_Data extracts_

-- Opening Marker --

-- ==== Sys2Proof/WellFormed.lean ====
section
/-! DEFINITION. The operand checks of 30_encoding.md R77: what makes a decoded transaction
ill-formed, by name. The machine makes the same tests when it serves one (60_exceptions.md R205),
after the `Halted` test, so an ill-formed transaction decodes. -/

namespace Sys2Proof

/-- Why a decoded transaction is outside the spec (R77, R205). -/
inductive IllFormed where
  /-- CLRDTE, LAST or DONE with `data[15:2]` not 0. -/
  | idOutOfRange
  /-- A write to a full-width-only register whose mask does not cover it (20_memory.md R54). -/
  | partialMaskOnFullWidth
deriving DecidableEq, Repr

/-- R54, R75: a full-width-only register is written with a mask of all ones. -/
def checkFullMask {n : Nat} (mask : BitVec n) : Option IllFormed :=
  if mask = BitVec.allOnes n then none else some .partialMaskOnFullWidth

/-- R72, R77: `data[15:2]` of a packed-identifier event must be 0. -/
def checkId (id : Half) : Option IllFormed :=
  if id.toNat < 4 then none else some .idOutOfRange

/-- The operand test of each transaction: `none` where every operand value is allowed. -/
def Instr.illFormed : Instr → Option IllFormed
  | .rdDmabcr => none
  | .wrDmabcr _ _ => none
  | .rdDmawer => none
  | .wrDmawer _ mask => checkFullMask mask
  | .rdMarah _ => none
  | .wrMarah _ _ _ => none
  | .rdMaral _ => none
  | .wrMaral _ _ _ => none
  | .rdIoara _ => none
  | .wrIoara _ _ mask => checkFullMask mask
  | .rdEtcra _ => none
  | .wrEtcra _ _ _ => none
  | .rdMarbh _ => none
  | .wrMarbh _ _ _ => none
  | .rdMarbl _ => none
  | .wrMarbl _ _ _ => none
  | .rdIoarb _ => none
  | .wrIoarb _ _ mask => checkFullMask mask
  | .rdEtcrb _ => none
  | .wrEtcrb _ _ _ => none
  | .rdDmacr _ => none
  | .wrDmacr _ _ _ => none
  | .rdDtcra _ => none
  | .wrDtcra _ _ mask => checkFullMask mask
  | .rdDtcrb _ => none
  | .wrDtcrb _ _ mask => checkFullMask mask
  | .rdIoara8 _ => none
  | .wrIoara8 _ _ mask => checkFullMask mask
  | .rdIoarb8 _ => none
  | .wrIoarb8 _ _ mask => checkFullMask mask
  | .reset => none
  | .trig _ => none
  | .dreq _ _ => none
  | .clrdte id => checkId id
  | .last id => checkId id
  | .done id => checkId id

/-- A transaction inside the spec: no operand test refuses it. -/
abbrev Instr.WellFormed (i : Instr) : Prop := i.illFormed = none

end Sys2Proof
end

-- Closing Marker --

_Required action_
Return, exactly as they stand, the lines from the start of the records above through the line with "all ones. -/", both ends included, and no other lines.

_Solution_
-- ==== Sys2Proof/WellFormed.lean ====
section
/-! DEFINITION. The operand checks of 30_encoding.md R77: what makes a decoded transaction
ill-formed, by name. The machine makes the same tests when it serves one (60_exceptions.md R205),
after the `Halted` test, so an ill-formed transaction decodes. -/

namespace Sys2Proof

/-- Why a decoded transaction is outside the spec (R77, R205). -/
inductive IllFormed where
  /-- CLRDTE, LAST or DONE with `data[15:2]` not 0. -/
  | idOutOfRange
  /-- A write to a full-width-only register whose mask does not cover it (20_memory.md R54). -/
  | partialMaskOnFullWidth
deriving DecidableEq, Repr

/-- R54, R75: a full-width-only register is written with a mask of all ones. -/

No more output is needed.